(Dataset excerpts)
-- ==== Sys2Proof/Machine/Elem.lean ====
section
/-! DEFINITION. The elementary functions of R116 to 200 bits and more, and the values within the manual's error bounds: what an engine
computes is a free value inside its error (R54, R95, R116), taken from an opaque candidate where the candidate lies inside, and the
conversion to a format rounds that value (R49-R52). -/

namespace Sys2Proof.Machine

/-- Fixed-point places of the series below. -/
def fxP : Nat := 240

/-- ln 2, π/2, 2/√π and 1/√2 in fixed point. -/
def fxLn2 : Int := 1224685061431752149387114016819916847747660333428801675508466606222838698
def fxHalfPi : Int := 2775356879362230867616538564893568898417613047244204940481354912704001575
def fxErf : Int := 1993673419339784460258911580658175606905582979199981906769926743717419468
def fxRoot : Int := 1249349540824342767601794457137750676078909797229663651456021936046703411

/-- One in fixed point. -/
def fxOne : Int := 2 ^ fxP

/-- A value in fixed point, rounded down. -/
def XR.fix : XR → Int
  | .fin m e d => (m * 2 ^ (e + fxP).toNat) / (((d : Int) + 1) * 2 ^ (-(e + fxP)).toNat)
  | _ => 0

/-- A fixed-point number as a value. -/
def ofFix (n : Int) : XR := .fin n (-fxP) 0

/-- Product in fixed point. -/
def fxMul (a b : Int) : Int := a * b / fxOne

/-- Σ rⁿ/n! from term k on, the term before it being t. -/
def expSum (r : Int) : Nat → Nat → Int → Int
  | 0, _, _ => 0
  | n + 1, k, t => let t' := fxMul t r / (k : Int); t' + expSum r n (k + 1) t'

/-- eˣ for a finite x. -/
def fxExp (x : XR) : XR :=
  if (XR.int 32768).le x then .dy 1 40000
  else if x.le (.int (-32768)) then .dy 1 (-40000)
  else
    let f := x.fix
    let n := f / fxLn2
    (ofFix (fxOne + expSum (f - n * fxLn2) 60 1 fxOne)).mul (.dy 1 n)

/-- 2ˣ for a finite x. -/
def fxExp2 (x : XR) : XR :=
  if (XR.int 32768).le x then .dy 1 40000
  else if x.le (.int (-32768)) then .dy 1 (-40000)
  else
    let f := x.fix
    let n := f / fxOne
    (ofFix (fxOne + expSum (fxMul (f - n * fxOne) fxLn2) 60 1 fxOne)).mul (.dy 1 n)

/-- Σ z^(2i+1)/(2i+1) from 2i+1 = k on, t being z^k. -/
def atanhSum (z2 : Int) : Nat → Nat → Int → Int
  | 0, _, _ => 0
  | n + 1, k, t => t / (k : Int) + atanhSum z2 n (k + 2) (fxMul t z2)

/-- ln of a finite x > 0. -/
def fxLn (x : XR) : XR :=
  let k := x.log2
  let m := x.mul (.dy 1 (-k))
  let z := ((m.sub .one).div (m.add .one)).fix
  ofFix (2 * atanhSum (fxMul z z) 90 1 z + k * fxLn2)

/-- log2 of a finite x > 0. -/
def fxLog2 (x : XR) : XR := (fxLn x).div (ofFix fxLn2)

/-- tanh of a finite x. -/
def fxTanh (x : XR) : XR :=
  if x.abs.lt (.dy 1 (-40)) then x.sub ((x.mul (x.mul x)).div (.int 3))
  else
    let e := fxExp (x.mul (.int 2))
    (e.sub .one).div (e.add .one)

/-- 1/(1 + e^−x) of a finite x. -/
def fxSigmoid (x : XR) : XR := XR.one.div (XR.one.add (fxExp x.neg))

/-- Σ (−1)ⁱ t r^2i ... : the alternating series of sine and cosine from divisor k on. -/
def sinSum (r2 : Int) : Nat → Nat → Int → Int
  | 0, _, _ => 0
  | n + 1, k, t => t + sinSum r2 n (k + 2) (-(fxMul t r2 / ((k : Int) * (k + 1))))

/-- sin of a finite x, `q` quarter turns on. -/
def fxSin (q : Int) (x : XR) : XR :=
  let f := x.fix
  let n := f / fxHalfPi
  let r := f - n * fxHalfPi
  let s := if (n + q) % 2 = 0 then sinSum (fxMul r r) 40 2 r else sinSum (fxMul r r) 40 1 fxOne
  ofFix (if (n + q) % 4 < 2 then s else -s)

/-- Σ 2ⁿ x^(2n+1)/(2n+1)!! from divisor k on. -/
def erfSum (x2 : Int) : Nat → Nat → Int → Int
  | 0, _, _ => 0
  | n + 1, k, t => t + erfSum x2 n (k + 2) (2 * fxMul t x2 / (k : Int))

/-- erf of a finite x. -/
def fxErfOf (x : XR) : XR :=
  if (XR.int 9).le x.abs then (if x.isNeg then .int (-1) else .one)
  else
    let f := x.fix
    ((ofFix (erfSum (fxMul f f) 500 3 f)).mul (ofFix fxErf)).mul (fxExp (x.mul x).neg)

/-- ½x(1 + erf(x/√2)) of a finite x. -/
def fxGelu (x : XR) : XR := (x.mul (.dy 1 (-1))).mul (XR.one.add (fxErfOf (x.mul (ofFix fxRoot))))

/-! ### Results within a bound -/

/-- The functions of R116. -/
inductive Fn where
  | exp | exp2 | log | log2 | tanh | sigmoid | rcp | rsqrt | sin | cos | erf | gelu
deriving DecidableEq, Repr

/-- A special value that R116 gives, if the operand is special. -/
def Fn.special (g : Fn) (x : XR) : Option XR :=
  match x with
  | .nan => some .nan
  | .inf neg =>
    match g with
    | .exp => some (if neg then .zero else .inf false)
    | .exp2 => some (if neg then .zero else .inf false)
    | .log => some (if neg then .nan else .inf false)
    | .log2 => some (if neg then .nan else .inf false)
    | .tanh => some (.int (if neg then -1 else 1))
    | .sigmoid => some (if neg then .zero else .one)
    | .rcp => some .zero
    | .rsqrt => some (if neg then .nan else .zero)
    | .sin => some .nan
    | .cos => some .nan
    | .erf => some (.int (if neg then -1 else 1))
    | .gelu => some (if neg then .zero else .inf false)
  | .fin m _ _ =>
    match g with
    | .log => if m = 0 then some (.inf true) else if m < 0 then some .nan else none
    | .log2 => if m = 0 then some (.inf true) else if m < 0 then some .nan else none
    | .rcp => if m = 0 then some (.inf false) else none
    | .rsqrt => if m = 0 then some (.inf false) else if m < 0 then some .nan else none
    | _ => none

/-- The function's value at a finite operand that is not special. -/
def Fn.value (g : Fn) (x : XR) : XR :=
  match g with
  | .exp => fxExp x
  | .exp2 => fxExp2 x
  | .log => fxLn x
  | .log2 => fxLog2 x
  | .tanh => fxTanh x
  | .sigmoid => fxSigmoid x
  | .rcp => XR.one.div x
  | .rsqrt => (XR.one.div x).sqrt
  | .sin => fxSin 0 x
  | .cos => fxSin 1 x
  | .erf => fxErfOf x
  | .gelu => fxGelu x

/-- n units in the last place of a value in fp32 or fp64. -/
def ulps (wide : Bool) (n : Int) (f : XR) : XR := (ulp (if wide then f64 else f32) f).mul (.int n)

/-- The error e of R116 before the final rounding, at the value f of the operand x. -/
def Fn.err (g : Fn) (wide : Bool) (x f : XR) : XR :=
  match g with
  | .exp => ulps wide (if wide then 1 else 2) f
  | .exp2 => ulps wide (if wide then 1 else 2) f
  | .log => ulps wide (if wide then 1 else 2) f
  | .log2 => ulps wide (if wide then 1 else 2) f
  | .tanh => ulps false 4 f
  | .sigmoid => ulps false 4 f
  | .rcp => if wide then .zero else ulps false 1 f
  | .rsqrt => if wide then .zero else ulps false 2 f
  | .sin => .dy 1 (-21)
  | .cos => .dy 1 (-21)
  | .erf => .dy 1 (-22)
  | .gelu => (x.abs.mul (.dy 1 (-22))).add (ulps false 4 f)

/-- The final rounding term ρ of R47 at a value written in a format of R31; of an fp32 pair, at its h. -/
def roundTerm (c : Nat) (r : Round) (y : XR) : XR :=
  let half : Bool := match r with | .near => true | _ => false
  match floatFmt c with
  | some f => (ulp f y).mul (.dy 1 (if half then -1 else 0))
  | none => if c = 0x11 then (ulp f32 y).mul (.dy 1 (if half then -25 else -24)) else .dy 1 (if half then -1 else 0)

/-- The number that a candidate spells: the sum of the two fp64 values it holds. -/
def candReal (cand : BitVec 128) : XR := decodeElem 0x0F (cand.toNat % 2 ^ 64) |>.add (decodeElem 0x0F (cand.toNat / 2 ^ 64))

/-- A free value within an error of a value (R54, R95, R116): the candidate's where it lies inside, else the value itself. -/
def nearTo (cand : BitVec 128) (f err : XR) : XR :=
  match f, candReal cand with
  | .fin _ _ _, .fin m e d => if ((XR.fin m e d).sub f).abs.le err then .fin m e d else f
  | _, _ => f

/-- The value at which ρ is taken for element bits: h of an fp32 pair (R47). -/
def rhoAt (c bits : Nat) : XR := if c = 0x11 then decodeElem 0x0E (bits % 2 ^ 32) else decodeElem c bits

/-- A free value within an error of f, converted to a format (R49-R52). What is written lies within the error and ρ of f (R47). -/
def withinBound (c : Nat) (r : Round) (cand : BitVec 128) (f err : XR) : Nat × Bool :=
  let q := encodeElem c r (nearTo cand f err)
  let z := decodeElem c q.1
  if z.isNan || z.isInf || !(z.sub f).abs.le (err.add (roundTerm c r (rhoAt c q.1))) then encodeElem c r f else q

/-- The result of a function of R116 before its conversion, its evaluation being in fp64 where `wide`. Where R116 fixes only that the
value lies in [−1, 1], the candidate gives it. -/
def Fn.eval (g : Fn) (wide : Bool) (cand : BitVec 128) (x : XR) : XR :=
  match g.special x with
  | some y => y
  | none =>
    if (g = .sin ∨ g = .cos) ∧ (XR.dy 1 16).lt x.abs then nearTo cand .zero .one
    else nearTo cand (g.value x) (g.err wide x (g.value x))

/-- The result of a function of R116 in a format of R31. -/
def Fn.result (g : Fn) (wide : Bool) (c : Nat) (r : Round) (cand : BitVec 128) (x : XR) : Nat × Bool :=
  match g.special x with
  | some y => encodeElem c r y
  | none =>
    if (g = .sin ∨ g = .cos) ∧ (XR.dy 1 16).lt x.abs then encodeElem c r (nearTo cand .zero .one)
    else withinBound c r cand (g.value x) (g.err wide x (g.value x))

end Sys2Proof.Machine
end

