/-- A fence of a thread instruction; one that meets a lost die aborts the kernel. -/
def fenceLane (a : IssueAt) (scope : Nat) (s : State) : State :=
  let w := fenceOp a.t scope s
  abortIfLost a.t w.1 a.pc w.2

/-- One thread's atomic, with a fence before and after it where FS asks for one (R173). -/
def atomLane (op : W64 → AtomOp) (a : IssueAt) (l : Nat) (th : Thread) (s : State) : State :=
  if srcMarked a.word th then poisonAbort a s
  else
    let s := fenceLane a (wFs a.word) s
    let s := if s.issues a.t then atomOne a (op a.word) l th s else s
    if s.issues a.t then fenceLane a (wFs a.word) s else s

/-- When an atomic may issue: no own load from its bytes under way, and none at all where it is a fence (R146, R173). -/
def atomReady (s : State) (a : IssueAt) (l : Nat) (th : Thread) : Bool :=
  if wFs a.word = 0 then !ownFillMeets .atomic true s a l th else !ownFill s a.t a.g l

/-- An atomic of an opcode. -/
def issueAtom (i : Issue) (opc : Nat) (op : W64 → AtomOp) (s : State) : Host.Outcome State Fault Refusal :=
  issueServed i (onIssue i opc atomReady
    (fun a s => advanceLanes a.t a.g a.pc a.on (eachLane a (atomLane op a) s))) s

/-- ATOM.ADD (R172). -/
def execAtomAdd (i : Issue) (s : State) : Host.Outcome State Fault Refusal := issueAtom i 0x82 (fun _ => .add) s
/-- ATOM.SWAP (R172). -/
def execAtomSwap (i : Issue) (s : State) : Host.Outcome State Fault Refusal := issueAtom i 0x83 (fun _ => .swap) s
/-- ATOM.CAS (R172). -/
def execAtomCas (i : Issue) (s : State) : Host.Outcome State Fault Refusal := issueAtom i 0x84 (fun _ => .cas) s
/-- ATOM.MIN (R172): signed with SX. -/
def execAtomMin (i : Issue) (s : State) : Host.Outcome State Fault Refusal :=
  issueAtom i 0x85 (fun w => if wSx w then .minS else .minU) s
/-- ATOM.MAX (R172): signed with SX. -/
def execAtomMax (i : Issue) (s : State) : Host.Outcome State Fault Refusal :=
  issueAtom i 0x86 (fun w => if wSx w then .maxS else .maxU) s

/-- FENCE (R147, R178). -/
def execFence (i : Issue) (s : State) : Host.Outcome State Fault Refusal :=
  issueServed i (onIssue i 0xB3 loadsBack
    (fun a s => advanceLanes a.t a.g a.pc a.on (eachLane a (fun _ _ s => fenceLane a (fld a.word 34 32) s) s))) s

/-! ### Fills -/

/-- The 16-bit Galois register of R144, shifted right (LOG 62). -/
def lfsrNext (x : BitVec 16) : BitVec 16 :=
  if x.getLsbD 0 then (x >>> 1) ^^^ 0xB400 else x >>> 1

/-- The lowest-numbered L1 line that a test accepts. -/
def l1Lowest (p : Nat → Bool) : Option Nat := (List.range 48).find? p

/-- Every age of the L1 one higher, up to 3 (R144). -/
def ageAll (l : Sparse L1Line) : Sparse L1Line :=
  l.map (fun e => (e.1, { e.2 with age := if e.2.age = 3 then 3 else e.2.age + 1 }))

/-- The line of age 3 that not-recently-used replacement takes, after as many rounds of ageing as it needs (R144). -/
def nruVictim (l : Sparse L1Line) : Nat → Nat × Sparse L1Line
  | 0 => (0, l)
  | f + 1 =>
    match l1Lowest (fun n => match Sparse.find? l n with | some x => x.age == 3 | none => false) with
    | some n => (n, l)
    | none => nruVictim (ageAll l) f

/-- A tile with a line filled, its victim by R144. -/
def Tile.install (x : Tile) (nru strm : Bool) (line : L1Line) : Tile :=
  let line := { line with age := if nru && strm then 3 else 2 }
  match l1Lowest (fun n => (Sparse.find? x.l1 n).isNone) with
  | some n => x.l1Put n line
  | none =>
    if nru then
      let v := nruVictim x.l1 4
      Tile.l1Put { x with l1 := v.2 } v.1 line
    else
      let n := x.lfsr.toNat * 48 / 65536
      Tile.l1Put { x with lfsr := lfsrNext x.lfsr } n line

/-- A line as memory holds it, with the stores still buffered over it (R143, R146). -/
def fillLine (x : Tile) (granule : Nat) (data : List PB) : L1Line :=
  let l : L1Line := ⟨granule, 2, plain data, (List.range 16).map (fun b => anyPoison ((data.drop (32 * b)).take 32))⟩
  (x.merge.filter (fun e => e.granule / 2 == granule)).foldl (fun l e => l.overlay e) l

/-- One load served from its line (R142). -/
def serveFill (t : Nat) (l : L1Line) (f : LoadFill) (s : State) : State :=
  s.modThread t f.group f.lane (fun th =>
    Thread.unbusy (th.loadPut f.dst.toNat f.size f.sx (l.bytes (f.pa % 512) (sizeBytes f.size))) f.dst.toNat (sizeRegs f.size))

/-- The line of a fill arrives: every load that waits for it gets its data, and the line is installed unless the L1 has been
invalidated since they missed (R142), at age 3 where one of them streams (LOG 173). -/
def fillArrives (t : Nat) (k : Kernel) (f : LoadFill) (s : State) : State :=
  let g := f.pa / 512
  let r := memRead (threadPort s t f.coh) (512 * g) 512 s
  let m : Met := { r.1.met with drops := 0 }
  let s := noteDrops t m r.2
  if m.dies ≠ 0 then abortIfLost t m 0 s
  else
    let line := fillLine (s.tile t) g r.1.data
    let mine := (s.tile t).fills.filter (fun x => x.pa / 512 == g)
    let s := s.modTile t (fun x => { x with fills := x.fills.filter (fun y => y.pa / 512 != g) })
    let s := forEach mine (serveFill t line) s
    if mine.any (fun x => x.install) && ((s.tile t).l1Find g).isNone then
      s.modTile t (fun x => x.install k.nru (mine.any (fun y => y.install && y.strm)) line)
    else s

/-- L1_FILL (R142): the fill of a waiting load. -/
def execL1Fill (t : TileId) (n : Nat) (hw : List HostByte) (s : State) : Host.Outcome State Fault Refusal :=
  .next (whenServed (fun s =>
    match s.runKernel t.val, (s.tile t.val).fills[n]? with
    | some k, some f => fillArrives t.val k f (hostStores hw s)
    | _, _ => s) s)

/-- MERGE_BUFFER_DRAIN (R143): entries drain in no specified order. -/
def execMergeBufferDrain (t : TileId) (n : Nat) (fl : List Flaw) (s : State) : Host.Outcome State Fault Refusal :=
  .next (whenLive (fun s => orWait (fun s =>
    let w := drainNth t.val n s
    abortIfLost t.val w.1 0 w.2) (meetFlaws t.val fl s)) s)

end Sys2Proof.Machine
end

Work task: Out of the data above, transcribe exactly and only the lines starting with the line that has "def nearTo (cand" and going on through the line that has "abortIfLost a.t w.1 a.pc w.2", both included.

Result below:
def nearTo (cand : BitVec 128) (f err : XR) : XR :=
  match f, candReal cand with
  | .fin _ _ _, .fin m e d => if ((XR.fin m e d).sub f).abs.le err then .fin m e d else f
  | _, _ => f

/-- The value at which ρ is taken for element bits: h of an fp32 pair (R47). -/
def rhoAt (c bits : Nat) : XR := if c = 0x11 then decodeElem 0x0E (bits % 2 ^ 32) else decodeElem c bits

/-- A free value within an error of f, converted to a format (R49-R52). What is written lies within the error and ρ of f (R47). -/
def withinBound (c : Nat) (r : Round) (cand : BitVec 128) (f err : XR) : Nat × Bool :=
  let q := encodeElem c r (nearTo cand f err)
  let z := decodeElem c q.1
  if z.isNan || z.isInf || !(z.sub f).abs.le (err.add (roundTerm c r (rhoAt c q.1))) then encodeElem c r f else q

/-- The result of a function of R116 before its conversion, its evaluation being in fp64 where `wide`. Where R116 fixes only that the
value lies in [−1, 1], the candidate gives it. -/
def Fn.eval (g : Fn) (wide : Bool) (cand : BitVec 128) (x : XR) : XR :=
  match g.special x with
  | some y => y
  | none =>
    if (g = .sin ∨ g = .cos) ∧ (XR.dy 1 16).lt x.abs then nearTo cand .zero .one
    else nearTo cand (g.value x) (g.err wide x (g.value x))

/-- The result of a function of R116 in a format of R31. -/
def Fn.result (g : Fn) (wide : Bool) (c : Nat) (r : Round) (cand : BitVec 128) (x : XR) : Nat × Bool :=
  match g.special x with
  | some y => encodeElem c r y
  | none =>
    if (g = .sin ∨ g = .cos) ∧ (XR.dy 1 16).lt x.abs then encodeElem c r (nearTo cand .zero .one)
    else withinBound c r cand (g.value x) (g.err wide x (g.value x))

end Sys2Proof.Machine
end

/-- A fence of a thread instruction; one that meets a lost die aborts the kernel. -/
def fenceLane (a : IssueAt) (scope : Nat) (s : State) : State :=
  let w := fenceOp a.t scope s
  abortIfLost a.t w.1 a.pc w.2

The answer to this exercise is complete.